> **Exercise objective**
The output is the lines below from the one with "(R440, R441) -/" through the one with "else if d.moving part dva then (.wait, d)", both included, printed exactly and with no other line.

══ Data

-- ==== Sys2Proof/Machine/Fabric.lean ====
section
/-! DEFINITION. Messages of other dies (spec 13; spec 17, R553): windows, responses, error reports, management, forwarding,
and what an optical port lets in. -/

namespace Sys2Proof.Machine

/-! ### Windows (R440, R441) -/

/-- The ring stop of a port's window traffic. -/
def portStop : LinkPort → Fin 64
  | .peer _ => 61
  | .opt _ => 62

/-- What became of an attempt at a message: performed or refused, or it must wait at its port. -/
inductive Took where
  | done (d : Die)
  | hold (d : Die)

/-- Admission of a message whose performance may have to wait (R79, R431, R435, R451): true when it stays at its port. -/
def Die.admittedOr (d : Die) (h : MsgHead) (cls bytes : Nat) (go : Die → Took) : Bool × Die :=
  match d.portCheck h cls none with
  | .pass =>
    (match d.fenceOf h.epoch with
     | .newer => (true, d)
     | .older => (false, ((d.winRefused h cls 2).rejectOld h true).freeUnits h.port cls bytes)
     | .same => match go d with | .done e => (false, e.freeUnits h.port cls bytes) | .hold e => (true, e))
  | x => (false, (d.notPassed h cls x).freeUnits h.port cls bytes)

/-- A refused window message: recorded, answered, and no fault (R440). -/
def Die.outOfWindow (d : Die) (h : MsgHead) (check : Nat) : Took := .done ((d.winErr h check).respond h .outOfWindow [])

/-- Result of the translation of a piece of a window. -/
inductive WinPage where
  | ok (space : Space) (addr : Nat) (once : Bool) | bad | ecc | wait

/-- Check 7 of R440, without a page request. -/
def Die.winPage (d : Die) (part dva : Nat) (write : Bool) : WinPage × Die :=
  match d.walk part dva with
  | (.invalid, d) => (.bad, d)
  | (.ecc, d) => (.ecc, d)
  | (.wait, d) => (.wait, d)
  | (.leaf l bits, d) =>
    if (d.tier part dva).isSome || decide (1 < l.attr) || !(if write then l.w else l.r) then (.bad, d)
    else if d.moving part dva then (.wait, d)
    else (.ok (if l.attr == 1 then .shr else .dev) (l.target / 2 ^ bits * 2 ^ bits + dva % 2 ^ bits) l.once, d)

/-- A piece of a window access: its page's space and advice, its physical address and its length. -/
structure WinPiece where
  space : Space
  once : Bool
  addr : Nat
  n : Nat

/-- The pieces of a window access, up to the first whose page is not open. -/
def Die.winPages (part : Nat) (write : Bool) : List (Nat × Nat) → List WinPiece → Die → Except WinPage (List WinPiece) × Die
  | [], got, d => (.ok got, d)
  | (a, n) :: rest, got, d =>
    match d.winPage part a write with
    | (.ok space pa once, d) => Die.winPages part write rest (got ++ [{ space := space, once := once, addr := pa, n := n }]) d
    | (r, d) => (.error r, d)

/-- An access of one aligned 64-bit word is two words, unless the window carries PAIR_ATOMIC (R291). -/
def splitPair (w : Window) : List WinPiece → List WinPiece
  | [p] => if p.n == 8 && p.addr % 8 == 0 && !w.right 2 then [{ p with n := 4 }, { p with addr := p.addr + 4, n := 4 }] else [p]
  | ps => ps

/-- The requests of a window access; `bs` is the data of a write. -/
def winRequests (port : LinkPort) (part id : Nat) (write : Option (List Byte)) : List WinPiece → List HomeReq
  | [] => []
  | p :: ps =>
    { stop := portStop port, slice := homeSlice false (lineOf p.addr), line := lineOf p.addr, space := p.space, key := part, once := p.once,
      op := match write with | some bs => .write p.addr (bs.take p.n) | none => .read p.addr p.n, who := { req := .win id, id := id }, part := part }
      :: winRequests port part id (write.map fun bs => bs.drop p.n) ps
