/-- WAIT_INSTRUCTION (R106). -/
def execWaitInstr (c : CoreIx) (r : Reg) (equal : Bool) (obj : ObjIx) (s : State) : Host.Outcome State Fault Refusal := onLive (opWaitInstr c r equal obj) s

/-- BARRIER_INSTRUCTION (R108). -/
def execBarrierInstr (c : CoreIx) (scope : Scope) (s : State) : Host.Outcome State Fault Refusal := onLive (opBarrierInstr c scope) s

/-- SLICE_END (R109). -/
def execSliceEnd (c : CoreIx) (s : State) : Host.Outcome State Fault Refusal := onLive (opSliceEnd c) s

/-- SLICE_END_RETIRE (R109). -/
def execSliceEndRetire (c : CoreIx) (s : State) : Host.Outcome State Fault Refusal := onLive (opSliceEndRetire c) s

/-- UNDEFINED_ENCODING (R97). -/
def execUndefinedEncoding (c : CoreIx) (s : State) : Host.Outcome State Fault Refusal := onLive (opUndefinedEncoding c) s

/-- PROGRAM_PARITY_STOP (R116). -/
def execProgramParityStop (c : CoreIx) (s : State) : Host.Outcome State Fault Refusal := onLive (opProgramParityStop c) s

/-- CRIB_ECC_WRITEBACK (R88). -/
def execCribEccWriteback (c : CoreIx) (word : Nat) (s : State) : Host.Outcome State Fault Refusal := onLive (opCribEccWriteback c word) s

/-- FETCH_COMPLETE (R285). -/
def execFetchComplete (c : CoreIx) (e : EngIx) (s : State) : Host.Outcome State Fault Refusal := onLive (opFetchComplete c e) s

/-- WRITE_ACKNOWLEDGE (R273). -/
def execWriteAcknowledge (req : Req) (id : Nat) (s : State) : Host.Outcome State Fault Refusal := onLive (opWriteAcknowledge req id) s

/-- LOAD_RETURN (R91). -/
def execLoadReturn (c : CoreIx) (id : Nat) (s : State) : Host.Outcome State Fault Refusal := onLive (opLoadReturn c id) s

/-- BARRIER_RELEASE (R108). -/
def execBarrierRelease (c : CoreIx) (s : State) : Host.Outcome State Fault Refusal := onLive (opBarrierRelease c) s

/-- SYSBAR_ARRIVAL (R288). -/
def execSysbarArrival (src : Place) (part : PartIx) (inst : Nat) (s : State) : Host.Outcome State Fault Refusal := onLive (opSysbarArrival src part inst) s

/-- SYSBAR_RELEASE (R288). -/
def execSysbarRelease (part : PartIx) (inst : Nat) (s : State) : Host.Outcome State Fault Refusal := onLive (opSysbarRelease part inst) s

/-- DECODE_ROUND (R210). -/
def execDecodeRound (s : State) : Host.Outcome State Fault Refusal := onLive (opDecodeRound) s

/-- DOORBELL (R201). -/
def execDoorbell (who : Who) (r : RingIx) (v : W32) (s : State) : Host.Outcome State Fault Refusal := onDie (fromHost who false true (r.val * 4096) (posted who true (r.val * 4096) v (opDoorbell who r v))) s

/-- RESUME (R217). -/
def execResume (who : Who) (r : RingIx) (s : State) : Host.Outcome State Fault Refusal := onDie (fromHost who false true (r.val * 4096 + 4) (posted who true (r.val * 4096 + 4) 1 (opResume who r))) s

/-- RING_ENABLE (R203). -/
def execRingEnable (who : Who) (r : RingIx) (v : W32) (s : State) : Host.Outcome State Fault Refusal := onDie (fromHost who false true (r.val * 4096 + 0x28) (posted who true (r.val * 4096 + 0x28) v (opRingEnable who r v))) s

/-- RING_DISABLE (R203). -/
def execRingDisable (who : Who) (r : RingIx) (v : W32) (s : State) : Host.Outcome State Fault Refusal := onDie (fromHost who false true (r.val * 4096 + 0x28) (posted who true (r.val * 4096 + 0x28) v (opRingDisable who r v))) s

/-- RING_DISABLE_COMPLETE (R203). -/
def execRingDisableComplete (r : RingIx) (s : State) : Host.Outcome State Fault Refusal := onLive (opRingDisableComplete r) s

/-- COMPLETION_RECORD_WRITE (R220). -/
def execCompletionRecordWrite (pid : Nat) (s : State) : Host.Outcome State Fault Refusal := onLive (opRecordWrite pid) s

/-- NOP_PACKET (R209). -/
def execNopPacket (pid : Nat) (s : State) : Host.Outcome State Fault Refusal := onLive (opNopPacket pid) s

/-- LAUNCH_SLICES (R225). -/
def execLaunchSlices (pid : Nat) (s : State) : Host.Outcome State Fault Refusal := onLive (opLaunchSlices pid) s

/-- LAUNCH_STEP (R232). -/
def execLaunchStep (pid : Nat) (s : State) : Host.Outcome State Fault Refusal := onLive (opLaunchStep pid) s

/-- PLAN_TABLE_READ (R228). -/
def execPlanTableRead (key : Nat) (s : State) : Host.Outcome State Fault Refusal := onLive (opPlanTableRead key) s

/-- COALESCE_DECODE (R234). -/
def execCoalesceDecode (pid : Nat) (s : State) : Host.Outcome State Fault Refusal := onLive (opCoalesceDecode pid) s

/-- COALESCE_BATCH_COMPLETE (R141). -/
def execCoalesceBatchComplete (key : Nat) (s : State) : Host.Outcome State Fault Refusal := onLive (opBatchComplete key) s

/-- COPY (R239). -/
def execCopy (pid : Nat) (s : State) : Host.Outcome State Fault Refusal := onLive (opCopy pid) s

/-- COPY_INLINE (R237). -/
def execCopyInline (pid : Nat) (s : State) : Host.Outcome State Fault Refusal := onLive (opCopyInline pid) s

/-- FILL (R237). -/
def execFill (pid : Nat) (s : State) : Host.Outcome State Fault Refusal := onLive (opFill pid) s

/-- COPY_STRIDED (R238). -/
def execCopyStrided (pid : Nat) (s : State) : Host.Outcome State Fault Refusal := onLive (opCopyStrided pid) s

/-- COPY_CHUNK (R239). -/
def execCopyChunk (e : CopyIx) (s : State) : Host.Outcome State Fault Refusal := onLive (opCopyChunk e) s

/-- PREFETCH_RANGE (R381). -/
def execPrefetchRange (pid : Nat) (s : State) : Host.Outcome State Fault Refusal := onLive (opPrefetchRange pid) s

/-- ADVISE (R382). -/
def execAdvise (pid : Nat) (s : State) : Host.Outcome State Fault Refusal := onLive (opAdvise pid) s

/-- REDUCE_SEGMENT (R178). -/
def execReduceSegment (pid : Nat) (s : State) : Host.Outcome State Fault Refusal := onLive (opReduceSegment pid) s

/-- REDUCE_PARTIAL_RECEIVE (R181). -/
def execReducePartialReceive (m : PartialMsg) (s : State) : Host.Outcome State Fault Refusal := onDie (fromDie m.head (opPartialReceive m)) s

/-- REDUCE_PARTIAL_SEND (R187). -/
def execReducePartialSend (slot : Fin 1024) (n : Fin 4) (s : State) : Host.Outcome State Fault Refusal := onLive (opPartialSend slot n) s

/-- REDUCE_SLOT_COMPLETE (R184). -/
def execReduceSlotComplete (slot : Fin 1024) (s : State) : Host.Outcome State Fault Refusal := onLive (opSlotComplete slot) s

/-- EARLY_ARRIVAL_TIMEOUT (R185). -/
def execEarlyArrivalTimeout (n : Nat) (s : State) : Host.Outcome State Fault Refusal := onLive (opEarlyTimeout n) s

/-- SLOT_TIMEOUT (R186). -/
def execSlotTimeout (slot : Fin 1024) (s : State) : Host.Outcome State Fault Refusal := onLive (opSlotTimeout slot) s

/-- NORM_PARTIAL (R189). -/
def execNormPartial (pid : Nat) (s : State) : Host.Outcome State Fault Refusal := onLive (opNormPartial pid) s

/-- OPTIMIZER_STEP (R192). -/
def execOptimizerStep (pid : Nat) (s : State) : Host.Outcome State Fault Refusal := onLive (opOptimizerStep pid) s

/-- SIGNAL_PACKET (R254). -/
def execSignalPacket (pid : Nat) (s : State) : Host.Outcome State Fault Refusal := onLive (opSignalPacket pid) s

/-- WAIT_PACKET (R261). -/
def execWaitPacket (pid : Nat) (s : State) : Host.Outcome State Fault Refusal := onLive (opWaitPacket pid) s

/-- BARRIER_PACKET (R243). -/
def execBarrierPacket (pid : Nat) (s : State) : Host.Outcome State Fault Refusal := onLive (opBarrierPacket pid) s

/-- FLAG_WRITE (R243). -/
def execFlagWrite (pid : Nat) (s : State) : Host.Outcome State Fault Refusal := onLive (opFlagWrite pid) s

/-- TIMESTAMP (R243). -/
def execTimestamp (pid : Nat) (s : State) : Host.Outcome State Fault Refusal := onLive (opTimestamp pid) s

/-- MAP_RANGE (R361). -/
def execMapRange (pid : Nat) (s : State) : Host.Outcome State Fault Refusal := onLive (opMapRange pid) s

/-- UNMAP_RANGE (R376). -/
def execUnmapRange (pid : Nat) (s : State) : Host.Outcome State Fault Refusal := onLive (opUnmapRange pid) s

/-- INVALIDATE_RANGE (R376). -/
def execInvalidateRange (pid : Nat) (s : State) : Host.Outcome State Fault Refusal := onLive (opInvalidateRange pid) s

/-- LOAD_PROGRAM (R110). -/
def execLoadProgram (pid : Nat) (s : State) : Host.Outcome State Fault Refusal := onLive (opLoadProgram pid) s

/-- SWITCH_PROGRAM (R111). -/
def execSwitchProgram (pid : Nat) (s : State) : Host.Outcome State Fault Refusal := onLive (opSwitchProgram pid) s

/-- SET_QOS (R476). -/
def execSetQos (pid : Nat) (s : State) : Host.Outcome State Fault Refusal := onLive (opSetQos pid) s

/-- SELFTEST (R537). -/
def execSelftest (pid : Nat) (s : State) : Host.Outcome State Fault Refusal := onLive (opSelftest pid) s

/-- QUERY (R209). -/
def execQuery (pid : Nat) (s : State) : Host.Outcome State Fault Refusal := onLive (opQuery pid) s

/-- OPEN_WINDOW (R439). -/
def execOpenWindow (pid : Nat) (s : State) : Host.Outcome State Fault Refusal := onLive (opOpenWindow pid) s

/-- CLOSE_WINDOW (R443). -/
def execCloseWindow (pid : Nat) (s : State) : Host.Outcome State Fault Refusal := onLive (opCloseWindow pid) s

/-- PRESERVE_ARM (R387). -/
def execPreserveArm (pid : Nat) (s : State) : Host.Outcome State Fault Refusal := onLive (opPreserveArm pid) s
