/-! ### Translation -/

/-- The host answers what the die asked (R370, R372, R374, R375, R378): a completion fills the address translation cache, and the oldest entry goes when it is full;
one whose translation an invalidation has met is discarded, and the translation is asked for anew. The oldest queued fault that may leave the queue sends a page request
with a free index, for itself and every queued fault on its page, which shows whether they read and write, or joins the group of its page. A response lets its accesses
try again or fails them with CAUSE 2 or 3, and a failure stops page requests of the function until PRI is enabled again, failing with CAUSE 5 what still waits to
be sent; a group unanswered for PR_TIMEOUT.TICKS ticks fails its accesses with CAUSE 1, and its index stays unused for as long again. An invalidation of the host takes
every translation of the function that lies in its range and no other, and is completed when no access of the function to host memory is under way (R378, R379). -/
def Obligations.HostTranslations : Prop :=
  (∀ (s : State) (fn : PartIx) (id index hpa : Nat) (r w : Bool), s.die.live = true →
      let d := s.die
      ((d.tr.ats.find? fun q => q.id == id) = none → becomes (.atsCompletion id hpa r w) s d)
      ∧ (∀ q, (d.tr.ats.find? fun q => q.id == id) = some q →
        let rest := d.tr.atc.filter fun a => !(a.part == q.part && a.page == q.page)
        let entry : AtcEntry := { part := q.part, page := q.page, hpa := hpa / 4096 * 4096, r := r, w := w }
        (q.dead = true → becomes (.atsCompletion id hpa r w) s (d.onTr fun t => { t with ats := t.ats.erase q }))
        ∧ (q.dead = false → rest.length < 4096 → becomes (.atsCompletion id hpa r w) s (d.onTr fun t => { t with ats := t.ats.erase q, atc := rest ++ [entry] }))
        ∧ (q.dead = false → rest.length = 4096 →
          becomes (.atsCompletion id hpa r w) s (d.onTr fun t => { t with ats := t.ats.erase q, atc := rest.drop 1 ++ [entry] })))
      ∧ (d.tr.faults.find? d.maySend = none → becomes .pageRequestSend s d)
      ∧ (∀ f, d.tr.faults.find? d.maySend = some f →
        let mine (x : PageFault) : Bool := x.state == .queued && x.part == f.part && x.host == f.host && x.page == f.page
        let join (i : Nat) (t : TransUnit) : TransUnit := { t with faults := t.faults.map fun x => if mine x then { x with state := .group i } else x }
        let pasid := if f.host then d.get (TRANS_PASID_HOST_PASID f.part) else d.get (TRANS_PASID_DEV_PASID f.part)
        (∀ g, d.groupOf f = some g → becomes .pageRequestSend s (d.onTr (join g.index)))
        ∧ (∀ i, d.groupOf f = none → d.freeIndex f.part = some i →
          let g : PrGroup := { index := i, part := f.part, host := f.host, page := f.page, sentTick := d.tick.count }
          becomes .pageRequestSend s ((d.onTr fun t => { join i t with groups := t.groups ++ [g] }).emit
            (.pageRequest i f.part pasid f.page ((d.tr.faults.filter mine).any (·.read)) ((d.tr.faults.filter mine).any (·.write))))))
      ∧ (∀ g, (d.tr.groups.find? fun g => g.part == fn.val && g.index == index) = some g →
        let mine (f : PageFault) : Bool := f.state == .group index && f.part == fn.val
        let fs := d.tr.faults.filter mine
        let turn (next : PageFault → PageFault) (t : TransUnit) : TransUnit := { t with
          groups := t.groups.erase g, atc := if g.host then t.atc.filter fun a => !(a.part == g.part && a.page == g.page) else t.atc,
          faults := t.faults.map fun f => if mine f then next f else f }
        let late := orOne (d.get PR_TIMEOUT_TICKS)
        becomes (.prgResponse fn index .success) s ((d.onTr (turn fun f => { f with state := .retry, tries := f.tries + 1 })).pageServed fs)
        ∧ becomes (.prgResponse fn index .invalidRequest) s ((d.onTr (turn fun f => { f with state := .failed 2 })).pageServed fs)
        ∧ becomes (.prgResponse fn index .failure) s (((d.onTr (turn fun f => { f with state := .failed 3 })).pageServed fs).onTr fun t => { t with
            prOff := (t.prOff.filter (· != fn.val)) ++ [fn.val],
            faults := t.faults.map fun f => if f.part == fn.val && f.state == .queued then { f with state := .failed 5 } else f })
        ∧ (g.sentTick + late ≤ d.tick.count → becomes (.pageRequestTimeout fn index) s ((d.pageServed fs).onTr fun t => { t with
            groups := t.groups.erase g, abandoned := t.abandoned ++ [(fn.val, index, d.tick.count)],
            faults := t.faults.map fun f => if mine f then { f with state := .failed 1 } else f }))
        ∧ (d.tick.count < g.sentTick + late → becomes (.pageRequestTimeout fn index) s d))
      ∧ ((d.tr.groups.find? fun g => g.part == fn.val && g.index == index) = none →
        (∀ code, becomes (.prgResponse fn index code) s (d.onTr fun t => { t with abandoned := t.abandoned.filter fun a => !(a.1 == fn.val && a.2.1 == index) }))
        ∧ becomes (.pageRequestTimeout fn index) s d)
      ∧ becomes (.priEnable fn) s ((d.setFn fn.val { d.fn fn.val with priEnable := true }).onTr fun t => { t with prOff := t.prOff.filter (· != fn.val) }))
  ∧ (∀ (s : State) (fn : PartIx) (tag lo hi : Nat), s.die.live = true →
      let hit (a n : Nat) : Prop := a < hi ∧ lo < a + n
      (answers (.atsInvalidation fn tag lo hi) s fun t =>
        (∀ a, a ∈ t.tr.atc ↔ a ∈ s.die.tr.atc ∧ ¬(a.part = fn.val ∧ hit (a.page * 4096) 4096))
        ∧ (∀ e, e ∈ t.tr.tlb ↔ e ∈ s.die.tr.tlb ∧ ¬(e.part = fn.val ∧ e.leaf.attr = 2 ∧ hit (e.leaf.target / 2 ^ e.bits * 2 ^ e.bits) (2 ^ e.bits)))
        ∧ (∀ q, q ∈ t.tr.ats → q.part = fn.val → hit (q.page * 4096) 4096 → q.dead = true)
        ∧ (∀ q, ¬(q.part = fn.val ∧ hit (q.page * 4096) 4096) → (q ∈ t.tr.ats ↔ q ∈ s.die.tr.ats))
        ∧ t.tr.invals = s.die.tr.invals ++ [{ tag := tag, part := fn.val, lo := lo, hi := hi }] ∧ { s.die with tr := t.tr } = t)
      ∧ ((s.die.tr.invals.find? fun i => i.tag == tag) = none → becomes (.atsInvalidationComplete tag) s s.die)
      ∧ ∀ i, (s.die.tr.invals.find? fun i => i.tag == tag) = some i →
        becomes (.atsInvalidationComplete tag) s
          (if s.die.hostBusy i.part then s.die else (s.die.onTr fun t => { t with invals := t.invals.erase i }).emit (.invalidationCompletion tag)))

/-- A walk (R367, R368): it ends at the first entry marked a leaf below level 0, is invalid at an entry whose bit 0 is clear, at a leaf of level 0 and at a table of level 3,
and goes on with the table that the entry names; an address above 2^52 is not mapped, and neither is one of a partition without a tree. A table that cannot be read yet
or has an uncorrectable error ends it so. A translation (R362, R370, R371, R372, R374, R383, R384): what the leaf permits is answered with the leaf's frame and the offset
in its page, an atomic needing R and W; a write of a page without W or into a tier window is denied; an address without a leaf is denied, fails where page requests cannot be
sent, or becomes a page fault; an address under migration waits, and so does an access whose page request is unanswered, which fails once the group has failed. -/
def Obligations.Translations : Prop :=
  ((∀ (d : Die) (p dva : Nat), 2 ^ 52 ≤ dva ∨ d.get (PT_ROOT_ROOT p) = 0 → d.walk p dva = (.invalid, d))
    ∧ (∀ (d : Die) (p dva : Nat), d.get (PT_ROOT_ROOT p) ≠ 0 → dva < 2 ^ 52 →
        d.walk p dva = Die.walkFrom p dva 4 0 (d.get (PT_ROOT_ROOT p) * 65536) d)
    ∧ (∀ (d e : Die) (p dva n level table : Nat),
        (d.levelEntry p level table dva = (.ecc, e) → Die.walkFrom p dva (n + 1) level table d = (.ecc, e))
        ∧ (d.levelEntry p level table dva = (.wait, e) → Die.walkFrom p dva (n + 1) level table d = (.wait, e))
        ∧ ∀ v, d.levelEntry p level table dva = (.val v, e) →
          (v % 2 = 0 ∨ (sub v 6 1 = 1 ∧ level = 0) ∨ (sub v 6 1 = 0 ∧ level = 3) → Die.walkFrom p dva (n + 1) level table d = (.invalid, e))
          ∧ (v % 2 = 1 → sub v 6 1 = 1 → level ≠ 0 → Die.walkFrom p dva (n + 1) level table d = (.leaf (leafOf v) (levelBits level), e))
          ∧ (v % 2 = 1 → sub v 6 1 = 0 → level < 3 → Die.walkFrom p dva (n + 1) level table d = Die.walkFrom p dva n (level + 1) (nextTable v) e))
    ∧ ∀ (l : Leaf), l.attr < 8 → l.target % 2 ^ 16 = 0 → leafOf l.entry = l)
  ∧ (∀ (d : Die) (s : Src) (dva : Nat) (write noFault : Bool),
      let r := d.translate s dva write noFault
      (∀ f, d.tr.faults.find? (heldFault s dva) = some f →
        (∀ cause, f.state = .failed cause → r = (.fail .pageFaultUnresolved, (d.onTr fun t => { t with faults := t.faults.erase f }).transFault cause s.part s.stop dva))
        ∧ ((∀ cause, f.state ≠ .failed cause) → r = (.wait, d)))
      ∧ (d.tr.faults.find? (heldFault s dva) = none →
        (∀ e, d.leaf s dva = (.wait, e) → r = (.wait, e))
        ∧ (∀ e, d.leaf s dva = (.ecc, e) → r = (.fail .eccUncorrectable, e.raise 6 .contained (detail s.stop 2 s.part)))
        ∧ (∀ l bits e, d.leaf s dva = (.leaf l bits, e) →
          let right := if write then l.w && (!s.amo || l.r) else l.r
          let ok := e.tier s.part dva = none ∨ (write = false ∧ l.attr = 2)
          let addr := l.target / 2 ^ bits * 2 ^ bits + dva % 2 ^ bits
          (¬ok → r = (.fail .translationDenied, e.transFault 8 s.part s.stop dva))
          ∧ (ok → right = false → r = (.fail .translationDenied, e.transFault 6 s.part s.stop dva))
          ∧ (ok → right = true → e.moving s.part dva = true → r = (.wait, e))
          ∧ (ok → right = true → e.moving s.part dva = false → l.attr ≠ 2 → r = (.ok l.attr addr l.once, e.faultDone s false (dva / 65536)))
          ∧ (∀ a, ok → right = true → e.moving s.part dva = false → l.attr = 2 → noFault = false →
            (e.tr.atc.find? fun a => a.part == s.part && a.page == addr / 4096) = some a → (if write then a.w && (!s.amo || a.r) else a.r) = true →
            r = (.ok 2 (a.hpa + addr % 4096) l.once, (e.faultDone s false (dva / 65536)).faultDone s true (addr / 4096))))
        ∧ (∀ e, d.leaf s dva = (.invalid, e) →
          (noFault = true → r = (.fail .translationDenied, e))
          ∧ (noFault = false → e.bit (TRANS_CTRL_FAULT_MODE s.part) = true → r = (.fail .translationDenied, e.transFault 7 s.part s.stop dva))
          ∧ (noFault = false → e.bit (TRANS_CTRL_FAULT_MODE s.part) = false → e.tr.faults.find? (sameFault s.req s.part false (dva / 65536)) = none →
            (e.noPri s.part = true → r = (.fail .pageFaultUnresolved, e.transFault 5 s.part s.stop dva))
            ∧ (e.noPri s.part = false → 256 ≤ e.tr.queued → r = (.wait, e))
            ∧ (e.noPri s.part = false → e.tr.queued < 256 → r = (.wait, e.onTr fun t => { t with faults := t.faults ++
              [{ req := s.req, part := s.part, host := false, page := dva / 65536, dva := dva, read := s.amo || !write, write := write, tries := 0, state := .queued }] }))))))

════

> **Output for this task**
/-! ### Windows (R440, R441) -/

/-- The ring stop of a port's window traffic. -/
def portStop : LinkPort → Fin 64
  | .peer _ => 61
  | .opt _ => 62

/-- What became of an attempt at a message: performed or refused, or it must wait at its port. -/
inductive Took where
  | done (d : Die)
  | hold (d : Die)

/-- Admission of a message whose performance may have to wait (R79, R431, R435, R451): true when it stays at its port. -/
def Die.admittedOr (d : Die) (h : MsgHead) (cls bytes : Nat) (go : Die → Took) : Bool × Die :=
  match d.portCheck h cls none with
  | .pass =>
    (match d.fenceOf h.epoch with
     | .newer => (true, d)
     | .older => (false, ((d.winRefused h cls 2).rejectOld h true).freeUnits h.port cls bytes)
     | .same => match go d with | .done e => (false, e.freeUnits h.port cls bytes) | .hold e => (true, e))
  | x => (false, (d.notPassed h cls x).freeUnits h.port cls bytes)

/-- A refused window message: recorded, answered, and no fault (R440). -/
def Die.outOfWindow (d : Die) (h : MsgHead) (check : Nat) : Took := .done ((d.winErr h check).respond h .outOfWindow [])

/-- Result of the translation of a piece of a window. -/
inductive WinPage where
  | ok (space : Space) (addr : Nat) (once : Bool) | bad | ecc | wait

/-- Check 7 of R440, without a page request. -/
def Die.winPage (d : Die) (part dva : Nat) (write : Bool) : WinPage × Die :=
  match d.walk part dva with
  | (.invalid, d) => (.bad, d)
  | (.ecc, d) => (.ecc, d)
  | (.wait, d) => (.wait, d)
  | (.leaf l bits, d) =>
    if (d.tier part dva).isSome || decide (1 < l.attr) || !(if write then l.w else l.r) then (.bad, d)
    else if d.moving part dva then (.wait, d)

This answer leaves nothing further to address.